The problem
Among the entries that follow, the required portion opens with the line containing "def readEntry (s" and closes with the line containing "let v : Val := match d.ty with". Give that portion again exactly, and nothing else.

Data extract
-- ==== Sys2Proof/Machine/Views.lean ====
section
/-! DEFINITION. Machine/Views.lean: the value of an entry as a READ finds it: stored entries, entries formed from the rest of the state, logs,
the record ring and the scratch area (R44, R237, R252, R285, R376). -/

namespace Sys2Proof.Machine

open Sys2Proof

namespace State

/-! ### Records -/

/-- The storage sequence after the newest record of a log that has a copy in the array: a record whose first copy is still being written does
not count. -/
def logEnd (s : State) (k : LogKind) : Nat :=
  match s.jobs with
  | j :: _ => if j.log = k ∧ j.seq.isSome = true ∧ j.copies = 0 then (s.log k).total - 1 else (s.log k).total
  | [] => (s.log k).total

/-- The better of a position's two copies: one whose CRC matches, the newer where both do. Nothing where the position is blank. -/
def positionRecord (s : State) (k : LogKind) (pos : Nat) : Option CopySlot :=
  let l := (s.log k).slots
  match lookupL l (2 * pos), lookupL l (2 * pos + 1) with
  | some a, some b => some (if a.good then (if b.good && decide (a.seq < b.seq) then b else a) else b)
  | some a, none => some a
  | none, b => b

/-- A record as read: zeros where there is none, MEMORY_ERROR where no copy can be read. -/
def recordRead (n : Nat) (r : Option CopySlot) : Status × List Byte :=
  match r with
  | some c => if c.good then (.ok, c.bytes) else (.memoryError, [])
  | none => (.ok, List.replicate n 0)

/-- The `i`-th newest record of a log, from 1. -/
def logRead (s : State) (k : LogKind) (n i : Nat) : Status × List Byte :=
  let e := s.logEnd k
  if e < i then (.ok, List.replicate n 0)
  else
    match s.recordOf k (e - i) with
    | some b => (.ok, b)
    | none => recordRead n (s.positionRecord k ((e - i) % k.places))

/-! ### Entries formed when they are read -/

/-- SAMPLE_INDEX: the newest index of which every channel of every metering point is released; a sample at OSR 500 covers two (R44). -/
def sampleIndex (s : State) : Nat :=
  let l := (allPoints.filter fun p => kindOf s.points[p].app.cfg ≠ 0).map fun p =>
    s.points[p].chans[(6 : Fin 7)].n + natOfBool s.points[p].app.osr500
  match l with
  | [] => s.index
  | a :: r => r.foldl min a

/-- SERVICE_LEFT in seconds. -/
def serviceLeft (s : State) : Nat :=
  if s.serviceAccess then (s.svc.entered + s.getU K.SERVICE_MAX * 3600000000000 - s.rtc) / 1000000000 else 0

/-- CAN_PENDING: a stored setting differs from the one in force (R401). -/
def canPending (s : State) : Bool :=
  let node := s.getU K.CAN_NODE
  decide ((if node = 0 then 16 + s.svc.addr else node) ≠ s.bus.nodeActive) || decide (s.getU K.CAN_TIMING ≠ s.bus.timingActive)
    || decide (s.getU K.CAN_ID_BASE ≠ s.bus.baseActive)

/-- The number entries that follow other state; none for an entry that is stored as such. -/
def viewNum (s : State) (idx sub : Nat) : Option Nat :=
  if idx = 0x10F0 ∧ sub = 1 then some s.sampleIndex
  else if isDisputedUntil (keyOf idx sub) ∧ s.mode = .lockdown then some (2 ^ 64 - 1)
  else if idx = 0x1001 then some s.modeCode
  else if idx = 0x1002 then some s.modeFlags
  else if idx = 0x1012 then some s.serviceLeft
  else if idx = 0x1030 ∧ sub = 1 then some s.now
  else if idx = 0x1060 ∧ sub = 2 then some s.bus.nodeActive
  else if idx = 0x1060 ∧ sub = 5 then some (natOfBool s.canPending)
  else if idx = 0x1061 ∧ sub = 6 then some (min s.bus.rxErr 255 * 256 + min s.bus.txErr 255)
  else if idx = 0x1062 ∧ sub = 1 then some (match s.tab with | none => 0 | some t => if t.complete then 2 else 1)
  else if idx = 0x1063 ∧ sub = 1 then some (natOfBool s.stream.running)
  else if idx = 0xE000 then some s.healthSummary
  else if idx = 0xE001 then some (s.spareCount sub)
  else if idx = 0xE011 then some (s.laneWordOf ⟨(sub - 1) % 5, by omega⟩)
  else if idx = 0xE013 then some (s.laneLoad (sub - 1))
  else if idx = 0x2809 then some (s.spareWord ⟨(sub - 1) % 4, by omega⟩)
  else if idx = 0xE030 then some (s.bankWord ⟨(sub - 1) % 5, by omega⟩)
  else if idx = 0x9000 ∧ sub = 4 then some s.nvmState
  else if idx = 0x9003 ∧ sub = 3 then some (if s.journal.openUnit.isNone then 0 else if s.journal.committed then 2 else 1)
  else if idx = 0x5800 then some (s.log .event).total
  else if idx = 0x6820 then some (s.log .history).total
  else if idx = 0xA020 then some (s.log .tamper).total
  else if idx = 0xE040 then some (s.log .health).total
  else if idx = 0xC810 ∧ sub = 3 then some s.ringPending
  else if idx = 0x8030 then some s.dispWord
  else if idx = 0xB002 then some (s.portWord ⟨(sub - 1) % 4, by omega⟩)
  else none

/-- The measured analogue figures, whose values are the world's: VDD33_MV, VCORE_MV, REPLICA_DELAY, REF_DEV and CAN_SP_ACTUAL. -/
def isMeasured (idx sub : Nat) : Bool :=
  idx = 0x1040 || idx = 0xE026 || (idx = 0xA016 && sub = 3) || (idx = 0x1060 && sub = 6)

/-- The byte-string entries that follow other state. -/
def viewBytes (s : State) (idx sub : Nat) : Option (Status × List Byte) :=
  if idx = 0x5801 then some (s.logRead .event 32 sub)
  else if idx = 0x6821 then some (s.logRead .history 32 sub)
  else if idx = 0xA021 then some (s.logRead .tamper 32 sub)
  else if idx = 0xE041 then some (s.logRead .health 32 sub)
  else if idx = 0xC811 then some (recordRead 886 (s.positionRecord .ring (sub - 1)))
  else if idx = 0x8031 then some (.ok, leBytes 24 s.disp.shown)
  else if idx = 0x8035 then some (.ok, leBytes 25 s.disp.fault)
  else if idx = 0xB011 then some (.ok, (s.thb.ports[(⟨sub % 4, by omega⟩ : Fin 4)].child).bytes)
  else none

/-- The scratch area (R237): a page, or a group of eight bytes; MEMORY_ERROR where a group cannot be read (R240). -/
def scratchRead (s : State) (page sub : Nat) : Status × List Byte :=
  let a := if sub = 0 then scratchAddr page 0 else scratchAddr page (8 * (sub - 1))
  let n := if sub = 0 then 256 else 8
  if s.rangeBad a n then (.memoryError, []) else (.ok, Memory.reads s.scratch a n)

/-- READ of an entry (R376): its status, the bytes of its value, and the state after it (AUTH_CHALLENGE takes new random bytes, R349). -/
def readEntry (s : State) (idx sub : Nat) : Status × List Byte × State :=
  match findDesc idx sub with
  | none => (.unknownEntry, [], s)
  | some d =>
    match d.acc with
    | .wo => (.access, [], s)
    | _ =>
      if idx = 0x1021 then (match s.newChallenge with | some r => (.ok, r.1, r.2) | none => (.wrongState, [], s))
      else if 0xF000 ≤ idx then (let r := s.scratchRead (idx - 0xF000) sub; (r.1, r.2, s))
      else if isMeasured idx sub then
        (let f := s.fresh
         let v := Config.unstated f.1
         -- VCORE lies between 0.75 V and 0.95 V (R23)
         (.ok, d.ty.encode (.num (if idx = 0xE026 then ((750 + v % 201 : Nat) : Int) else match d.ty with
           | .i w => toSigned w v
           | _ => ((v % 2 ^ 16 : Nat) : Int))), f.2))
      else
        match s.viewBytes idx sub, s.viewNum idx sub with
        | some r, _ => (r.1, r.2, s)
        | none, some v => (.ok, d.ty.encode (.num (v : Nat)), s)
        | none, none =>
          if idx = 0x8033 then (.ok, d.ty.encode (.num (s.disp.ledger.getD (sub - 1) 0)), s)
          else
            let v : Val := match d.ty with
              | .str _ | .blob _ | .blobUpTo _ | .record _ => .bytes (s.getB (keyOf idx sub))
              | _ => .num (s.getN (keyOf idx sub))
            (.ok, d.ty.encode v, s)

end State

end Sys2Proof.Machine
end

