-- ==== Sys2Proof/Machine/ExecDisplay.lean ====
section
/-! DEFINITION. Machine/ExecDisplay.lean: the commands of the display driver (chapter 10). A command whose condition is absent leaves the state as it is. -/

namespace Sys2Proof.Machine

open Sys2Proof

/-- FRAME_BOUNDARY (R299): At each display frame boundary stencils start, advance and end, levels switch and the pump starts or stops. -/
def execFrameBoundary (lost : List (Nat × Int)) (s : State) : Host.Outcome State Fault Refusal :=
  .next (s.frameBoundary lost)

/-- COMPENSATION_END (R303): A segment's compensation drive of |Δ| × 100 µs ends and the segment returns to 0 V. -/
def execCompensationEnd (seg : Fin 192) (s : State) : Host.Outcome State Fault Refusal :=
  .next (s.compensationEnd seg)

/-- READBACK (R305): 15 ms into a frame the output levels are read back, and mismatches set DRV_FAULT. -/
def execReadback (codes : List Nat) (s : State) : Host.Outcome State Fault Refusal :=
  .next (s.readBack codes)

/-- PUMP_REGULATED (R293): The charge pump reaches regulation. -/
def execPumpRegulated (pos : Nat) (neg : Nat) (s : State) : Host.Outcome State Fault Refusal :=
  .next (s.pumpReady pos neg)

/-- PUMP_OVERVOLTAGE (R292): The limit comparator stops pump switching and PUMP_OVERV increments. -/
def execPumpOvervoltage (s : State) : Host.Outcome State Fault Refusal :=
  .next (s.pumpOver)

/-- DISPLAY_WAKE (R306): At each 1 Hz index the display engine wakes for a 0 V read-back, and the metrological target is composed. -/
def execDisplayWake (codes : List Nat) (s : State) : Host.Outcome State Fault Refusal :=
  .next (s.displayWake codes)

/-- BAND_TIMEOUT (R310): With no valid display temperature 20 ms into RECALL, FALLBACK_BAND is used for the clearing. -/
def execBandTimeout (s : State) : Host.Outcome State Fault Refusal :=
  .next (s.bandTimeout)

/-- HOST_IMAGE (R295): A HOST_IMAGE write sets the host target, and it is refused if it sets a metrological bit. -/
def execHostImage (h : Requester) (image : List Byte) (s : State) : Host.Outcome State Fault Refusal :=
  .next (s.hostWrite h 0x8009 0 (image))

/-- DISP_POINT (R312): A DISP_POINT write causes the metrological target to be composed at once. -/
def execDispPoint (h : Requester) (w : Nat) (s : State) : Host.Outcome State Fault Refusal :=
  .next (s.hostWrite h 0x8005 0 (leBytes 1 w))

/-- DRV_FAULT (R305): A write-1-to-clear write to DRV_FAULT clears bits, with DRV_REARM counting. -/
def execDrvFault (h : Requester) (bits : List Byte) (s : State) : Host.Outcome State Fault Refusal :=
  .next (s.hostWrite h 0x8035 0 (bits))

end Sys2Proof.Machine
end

Solution to the problem
def readEntry (s : State) (idx sub : Nat) : Status × List Byte × State :=
  match findDesc idx sub with
  | none => (.unknownEntry, [], s)
  | some d =>
    match d.acc with
    | .wo => (.access, [], s)
    | _ =>
      if idx = 0x1021 then (match s.newChallenge with | some r => (.ok, r.1, r.2) | none => (.wrongState, [], s))
      else if 0xF000 ≤ idx then (let r := s.scratchRead (idx - 0xF000) sub; (r.1, r.2, s))
      else if isMeasured idx sub then
        (let f := s.fresh
         let v := Config.unstated f.1
         -- VCORE lies between 0.75 V and 0.95 V (R23)
         (.ok, d.ty.encode (.num (if idx = 0xE026 then ((750 + v % 201 : Nat) : Int) else match d.ty with
           | .i w => toSigned w v
           | _ => ((v % 2 ^ 16 : Nat) : Int))), f.2))
      else
        match s.viewBytes idx sub, s.viewNum idx sub with
        | some r, _ => (r.1, r.2, s)
        | none, some v => (.ok, d.ty.encode (.num (v : Nat)), s)
        | none, none =>
          if idx = 0x8033 then (.ok, d.ty.encode (.num (s.disp.ledger.getD (sub - 1) 0)), s)
          else
            let v : Val := match d.ty with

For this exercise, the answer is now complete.